Being in the Donaghey Scholars Program fostered a love of learning in Burchfield that she carried throughout her education and career.

“The Donaghey Scholars Program had a core curriculum cohort, so that made for a supportive environment and a good group of friends that still exist today from that program,” Burchfield said. “Between our freshmen and sophomore year, we had the opportunity to study abroad. I spent six weeks in France, and that was one of the best experiences of my life. It’s one of the things I would never have been able to afford without the Donaghey Scholars Program. The program set me up for success and let me know that I could navigate the world of higher education, and that I loved being in an academic environment and loved learning.”

After graduating with a bachelor’s degree in English in 1989, Burchfield began working as a circulation assistant at the University of Arkansas for Medical Sciences (UAMS) library and then Bowen’s law library in 1990.

“Within a few weeks, I realized that I wanted to be a law librarian,” she said. “It took a few years to make that happen, since there was no master’s degree program for librarians in Arkansas. I had the opportunity to participate in a distance program that offered a master’s degree program. Lynn Foster, who was director of the library at the time, let me work and earn comp time so I could do the six weeks of school required in the summer. The plan was to get my master’s degree and go straight into law school, but I got so exhausted that I took a few years off after receiving my MLS in 1996.”

By 2000, Burchfield was working as a professional law librarian in Bowen’s library and decided to pursue her law degree. She entered Bowen’s part-time law program and graduated in 2005.

“Bowen having a part-time program made all the difference,” she said. “I was a single mom, and I had a mortgage and other bills. I would not have stopped working and taken out loans to go to law school full-time. It opened up the opportunity for me that otherwise would not have been there.”

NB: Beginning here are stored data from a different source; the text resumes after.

-- ==== Sys2Proof/Machine/Core.lean ====
section
/-! DEFINITION. Machine/Core.lean: the machine behind Host/Core.lean. -/

def Sys2Proof.core : Host.Core :=
  { State := Sys2Proof.Machine.State, Fault := Sys2Proof.Machine.Fault,
    Refusal := Sys2Proof.Machine.Refusal, step := Sys2Proof.Machine.step, reset := Sys2Proof.Machine.State.reset }
end

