-- ==== Sys2Proof/Laws/Registers.lean ====
section
/-! SUPPORT. Laws/Registers.lean: what reading a register gives after each operation that writes registers (spec/10_state.md R20, R21; spec/42_alu.md R172). -/

namespace Sys2Proof.Machine

variable (s : State)

/-- A write to V[x] is read back at x and nowhere else. -/
@[simp] theorem State.readReg_writeReg (x r : Nibble) (b : Byte) :
    (s.writeReg x b).readReg r = if r = x then b else s.readReg r := by
  simp only [State.readReg, State.writeReg, Vector.getElem_set, BitVec.toNat_inj]
  grind

@[simp] theorem State.readReg_setFlag (r : Nibble) (b : Bool) :
    (s.setFlag b).readReg r = if r = regF then flagByte b else s.readReg r :=
  s.readReg_writeReg regF r (flagByte b)

/-- The flag is written last: at VF the flag is read, whatever x is (R172). -/
@[simp] theorem State.readReg_writeResultFlag (x r : Nibble) (result : Byte) (flag : Bool) :
    (s.writeResultFlag x result flag).readReg r =
      if r = regF then flagByte flag else if r = x then result else s.readReg r := by
  simp [State.writeResultFlag]

/-- Two states with the same registers, read one by one, have the same V. -/
theorem State.v_ext {s t : State} (h : ∀ r, s.readReg r = t.readReg r) : s.v = t.v := by
  apply Vector.ext
  intro k hk
  have := h (BitVec.ofNat 4 k)
  simpa [State.readReg, Nat.mod_eq_of_lt hk] using this

/-- The registers after a block write from register k on: the bytes in order, every other register unchanged. -/
theorem getElem_setRegs (bs : List Byte) : ∀ (v : Vector Byte 16) (k r : Nat) (hr : r < 16), k + bs.length ≤ 16 →
    (setRegs v k bs)[r] = if k ≤ r ∧ r < k + bs.length then bs.getD (r - k) 0 else v[r] := by
  induction bs with
  | nil =>
    intro v k r _ _
    rw [setRegs, List.length_nil, if_neg (by omega)]
  | cons b bs ih =>
    intro v k r hr hk
    simp only [List.length_cons] at hk
    rw [setRegs, dif_pos (by omega), ih _ _ _ hr (by omega), Vector.getElem_set]
    rcases Nat.lt_trichotomy r k with h | h | h
    · grind
    · subst h
      rw [if_neg (by omega), if_pos rfl, if_pos (by simp only [List.length_cons]; omega), Nat.sub_self]
      rfl
    · have : r - k = (r - (k + 1)) + 1 := by omega
      rw [this]
      simp only [List.getD_cons_succ, List.length_cons]
      grind

/-- A block load of n bytes is read back in V0 .. V(n-1); every register above is unchanged. -/
theorem State.readReg_writeRegs (bs : List Byte) (r : Nibble) (h : bs.length ≤ 16) :
    (s.writeRegs bs).readReg r = if r.toNat < bs.length then bs.getD r.toNat 0 else s.readReg r := by
  simp only [State.readReg, State.writeRegs]
  rw [getElem_setRegs _ _ _ _ r.isLt (by omega)]
  simp

/-- The block a store moves: V0..Vx in order. -/
theorem State.length_readRegs (x : Nibble) : (s.readRegs x).length = x.toNat + 1 := by
  have := x.isLt
  simp [State.readRegs]; omega

theorem State.getD_readRegs (x r : Nibble) (h : r.toNat ≤ x.toNat) : (s.readRegs x).getD r.toNat 0 = s.readReg r := by
  have := x.isLt
  have hr := r.isLt
  simp [State.readRegs, State.readReg, List.getD_eq_getElem?_getD, Nat.lt_succ_of_le h]
  grind

end Sys2Proof.Machine
end

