-- ==== Sys2Proof/Tests/Slice0.lean ====
section
/-! SUPPORT. Tests/Slice0.lean: small checks of the model on the spec's own examples and vectors (spec/95_test_vectors.md and the Example lines of the rules); each names the vector it comes from. -/

namespace Sys2Proof.Tests

open Sys2Proof.Machine

/-! ### WellFormed: the check refuses an ill-formed term -/

theorem test_wellFormed_refuses_defined_word : (Instr.unknown 0x00E0).wellFormed = false := by decide
theorem test_wellFormed_accepts_unknown_word : (Instr.unknown 0x0000).wellFormed = true := by decide

/-! ### Decoding: words written out from the spec -/

-- R103, S9, T-DEC: one word at least for each family, the fields read off the pattern by hand.
theorem test_decode_display : decode 0x00E0 = .cls ∧ decode 0xD015 = .drw 0 1 5 := by decide
theorem test_decode_control : decode 0x00EE = .ret ∧ decode 0x10E0 = .jp 0x0E0 ∧ decode 0x2300 = .call 0x300
    ∧ decode 0xBFFF = .jpV0 0xFFF := by decide
theorem test_decode_skips : decode 0x310C = .seImm 1 0x0C ∧ decode 0x410C = .sneImm 1 0x0C ∧ decode 0x5120 = .seReg 1 2
    ∧ decode 0x9AB0 = .sneReg 0xA 0xB := by decide
theorem test_decode_imm : decode 0x637F = .ldImm 3 0x7F ∧ decode 0x7305 = .addImm 3 0x05 ∧ decode 0xCF00 = .rnd 0xF 0 := by decide
theorem test_decode_family8 : decode 0x8010 = .ldReg 0 1 ∧ decode 0x8011 = .orReg 0 1 ∧ decode 0x8012 = .andReg 0 1
    ∧ decode 0x8013 = .xorReg 0 1 ∧ decode 0x8AB4 = .addReg 0xA 0xB ∧ decode 0x8015 = .subReg 0 1
    ∧ decode 0x8236 = .shr 2 3 ∧ decode 0x8AB7 = .subnReg 0xA 0xB ∧ decode 0x8ABE = .shl 0xA 0xB := by decide
theorem test_decode_index : decode 0xA22A = .ldI 0x22A ∧ decode 0xF11E = .addI 1 ∧ decode 0xF429 = .ldFont 4
    ∧ decode 0xF033 = .bcd 0 ∧ decode 0xF255 = .store 2 ∧ decode 0xF165 = .load 1 := by decide
theorem test_decode_keys_timers : decode 0xE19E = .skp 1 ∧ decode 0xE1A1 = .sknp 1 ∧ decode 0xF507 = .ldFromDt 5
    ∧ decode 0xF30A = .ldKey 3 ∧ decode 0xF515 = .ldDt 5 ∧ decode 0xF518 = .ldSt 5 := by decide
-- T-DEC-3, 4, 5, 8, 10, 12, 14, 17, 19, 20, 23.
theorem test_decode_unknown : decode 0x0000 = .unknown 0x0000 ∧ decode 0x00E1 = .unknown 0x00E1 ∧ decode 0x0123 = .unknown 0x0123
    ∧ decode 0x8AB8 = .unknown 0x8AB8 ∧ decode 0x8ABF = .unknown 0x8ABF ∧ decode 0xE19F = .unknown 0xE19F
    ∧ decode 0xF175 = .unknown 0xF175 ∧ decode 0xFFFF = .unknown 0xFFFF := by decide
theorem test_decode_unknown_low_nibble : decode 0x5121 = .unknown 0x5121 ∧ decode 0x9ABF = .unknown 0x9ABF := by decide
theorem test_decodeBytes_big_endian : decodeBytes [0xA2, 0x2A, 0x60] = .ok (.ldI 0x22A, [0x60]) := by rfl
theorem test_decodeBytes_truncated : decodeBytes [0xA2] = .error .truncated := by rfl

/-! ### One cycle: helpers -/

/-- The reset state with the word w at 0x200 and registers preset, as the vectors' start line gives them. -/
def start (w : Nat) (regs : List (Nibble × Byte)) : State :=
  regs.foldl (fun s r => s.writeReg r.1 r.2) (State.reset.withFetchWord 16 w)

/-- One cycle, and what a reader sees of the state after it. -/
def after {α : Type} (s : State) (view : State → α) : Option α :=
  match step s with
  | .next t => some (view t)
  | _       => none

/-! ### Control flow -/

-- T-CF-1, T-CF-8, T-CF-9
theorem test_jp : after (start 0x1ABC []) (·.pc) = some 0xABC := by decide
theorem test_ret : after { start 0x00EE [] with sp := 1, stack := State.reset.stack.set 0 0x204 } (fun t => (t.pc, t.sp)) = some (0x204, 0) := by decide
theorem test_ret_empty : after (start 0x00EE []) (fun t => (t.pc, t.sp, t.run, t.fault)) = some (0x202, 0, .halted, some (.stackUnderflow 0x200)) := by decide
-- T-CF-5, T-CF-7 (at 0x200)
theorem test_call : after (start 0x2300 []) (fun t => (t.pc, t.sp, t.stack.get 0)) = some (0x300, 1, 0x202) := by decide
theorem test_call_full : after { start 0x2300 [] with sp := 16 } (fun t => (t.pc, t.sp, t.run, t.fault)) = some (0x202, 16, .halted, some (.stackOverflow 0x200)) := by decide
-- T-CF-12, T-CF-14
theorem test_jpV0_beyond : after (start 0xBFFF [(0, 0xFF)]) (·.pc) = some 0x10FE := by decide
theorem test_jpV0_uses_v0 : after (start 0xB500 [(0, 1), (5, 0x77)]) (·.pc) = some 0x501 := by decide
-- T-CF-15, 16, 17, 18, 19, 20, 22, 23
theorem test_seImm : after (start 0x310C [(1, 0x0C)]) (·.pc) = some 0x204 ∧ after (start 0x310C [(1, 0x0D)]) (·.pc) = some 0x202 := by decide
theorem test_sneImm : after (start 0x410C [(1, 0x0C)]) (·.pc) = some 0x202 ∧ after (start 0x410C [(1, 0x0D)]) (·.pc) = some 0x204 := by decide
theorem test_seReg : after (start 0x5230 [(2, 7), (3, 7)]) (·.pc) = some 0x204 ∧ after (start 0x5230 [(2, 7), (3, 8)]) (·.pc) = some 0x202 := by decide
theorem test_sneReg : after (start 0x9230 [(2, 7), (3, 8)]) (·.pc) = some 0x204 ∧ after (start 0x9230 [(2, 7), (3, 7)]) (·.pc) = some 0x202 := by decide

/-! ### Arithmetic and logic: (V0 or the named register, VF) -/

-- T-ALU-1, 3, 7, 8, 9, 10
theorem test_ldImm : after (start 0x6020 []) (fun t => (t.readReg 0, t.pc)) = some (0x20, 0x202) := by decide
theorem test_addImm_wraps_without_flag : after (start 0x7305 [(3, 0xFE)]) (fun t => (t.readReg 3, t.readReg 15)) = some (0x03, 0) := by decide
theorem test_ldReg : after (start 0x8010 [(1, 0x5A)]) (·.readReg 0) = some 0x5A := by decide
theorem test_orReg : after (start 0x8011 [(0, 0xF0), (1, 0x0F), (15, 1)]) (fun t => (t.readReg 0, t.readReg 15)) = some (0xFF, 1) := by decide
theorem test_andReg : after (start 0x8012 [(0, 0xF3), (1, 0x3C)]) (·.readReg 0) = some 0x30 := by decide
theorem test_xorReg : after (start 0x8013 [(0, 0xFF), (1, 0x0F)]) (·.readReg 0) = some 0xF0 := by decide
-- T-ALU-14, 18
theorem test_addReg_carry : after (start 0x8014 [(0, 0xFF), (1, 1)]) (fun t => (t.readReg 0, t.readReg 15)) = some (0, 1) := by decide
theorem test_addReg_flag_last : after (start 0x8F14 [(15, 0xFF), (1, 2)]) (·.readReg 15) = some 1 := by decide
-- T-ALU-22, 23
theorem test_subReg_borrow : after (start 0x8015 [(0, 3), (1, 5)]) (fun t => (t.readReg 0, t.readReg 15)) = some (0xFE, 0) := by decide
theorem test_subReg_equal : after (start 0x8015 [(0, 7), (1, 7)]) (fun t => (t.readReg 0, t.readReg 15)) = some (0, 1) := by decide
-- T-ALU-27, 28
theorem test_subnReg_borrow : after (start 0x8017 [(0, 5), (1, 3)]) (fun t => (t.readReg 0, t.readReg 15)) = some (0xFE, 0) := by decide
theorem test_subnReg : after (start 0x8017 [(0, 3), (1, 5)]) (fun t => (t.readReg 0, t.readReg 15)) = some (2, 1) := by decide
-- T-ALU-31, 37, 38, 43
theorem test_shr : after (start 0x8236 [(2, 5), (3, 0xEE)]) (fun t => (t.readReg 2, t.readReg 3, t.readReg 15)) = some (2, 0xEE, 1) := by decide
theorem test_shr_vf : after (start 0x8F06 [(15, 2)]) (·.readReg 15) = some 0 := by decide
theorem test_shl : after (start 0x823E [(2, 0x81), (3, 0xEE)]) (fun t => (t.readReg 2, t.readReg 3, t.readReg 15)) = some (2, 0xEE, 1) := by decide
theorem test_shl_vf : after (start 0x8F0E [(15, 0x41)]) (·.readReg 15) = some 0 := by decide
-- T-ALU-44, 46: the byte the host supplies
theorem test_rnd : after { start 0xC00F [] with randIn := [0xB7, 0x01] } (fun t => (t.readReg 0, t.randIn)) = some (0x07, [0x01]) := by decide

While she was in law school, Burchfield also found a second chance at love and married her husband, Mike, in 2005.

“I had been single since 1996, but my last semester of law school I found love and put off taking my bar exam and got married instead,” Burchfield said. “I was trying to fix him up with one of my friends. I started hosting all these activities so we could do things as a group, but it turned out he wasn’t interested in my friend.”

Burchfield’s daughter, Christina, followed in her mother’s footsteps and became a Trojan. She graduated from UA Little Rock with bachelor’s degrees in biology and English in 2017.

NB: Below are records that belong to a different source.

-- ==== Sys2Proof/Machine/Operands.lean ====
section
/-! DEFINITION. Operands and results: the channel index, the clock, the identifier bytes, how a value goes on the
result port, and where a pixel lies. -/

namespace Sys2Proof.Machine

/-- A channel index names a channel of the block: `ch < NCH` (R20, R255). -/
abbrev channelExists (p : Params) (ch : Byte) : Prop := ch.toNat < p.nch

/-- `elapsed(t) = (now - t) mod 2^32` (R12). -/
def elapsed (now t : Time) : Nat := (now - t).toNat

/-- Identifier bytes 0 to 15, byte `k` being `uuid[8k+7:8k]` (R45, R101). -/
def uuidBytes (uuid : BitVec 128) : List Byte :=
  (List.range Config.uuidLen).map (fun k => uuid.extractLsb' (8 * k) 8)

/-- A flag on the result port: bit 0, the rest 0 (R107). -/
def flagResult (v : Bool) : Word := (BitVec.ofBool v).zeroExtend 32

/-- A pixel on the result port: bits 15:0, the rest 0 (R107). -/
def pixelResult (v : Pixel) : Word := v.zeroExtend 32

/-- The pixel of two consecutive stream bytes, high byte first: `(h << 8) | l` (R63, R100). -/
def pixelOf (h l : Byte) : Pixel := h ++ l

/-- Column of pixel index `i` (R61). -/
def pixelX (i : Nat) : Nat := i % Config.iconW

/-- Row of pixel index `i` (R61). -/
def pixelY (i : Nat) : Nat := i / Config.iconW

/-- Where the high byte of pixel `i` of channel `c` is held; its low byte is at the next address. The layout is the
model's and no operation shows it (R9, R60; log entry 4). -/
def pixelAddr (c : Byte) (i : Nat) : Nat := c.toNat * Config.iconBytes + 2 * i

end Sys2Proof.Machine
end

Burchfield earned her ultimate career goal in 2015 when she became director of the law library and an associate professor at Bowen.

“One of the reasons I decided to go to law school is I decided I wanted to be a director, and I wanted to teach legal research. That was one of my motivations for going. It was like a dream of mine coming true,” she said. “I know there are other first-generation students and working single parents who need an institution like UA Little Rock to make a difference in their lives.”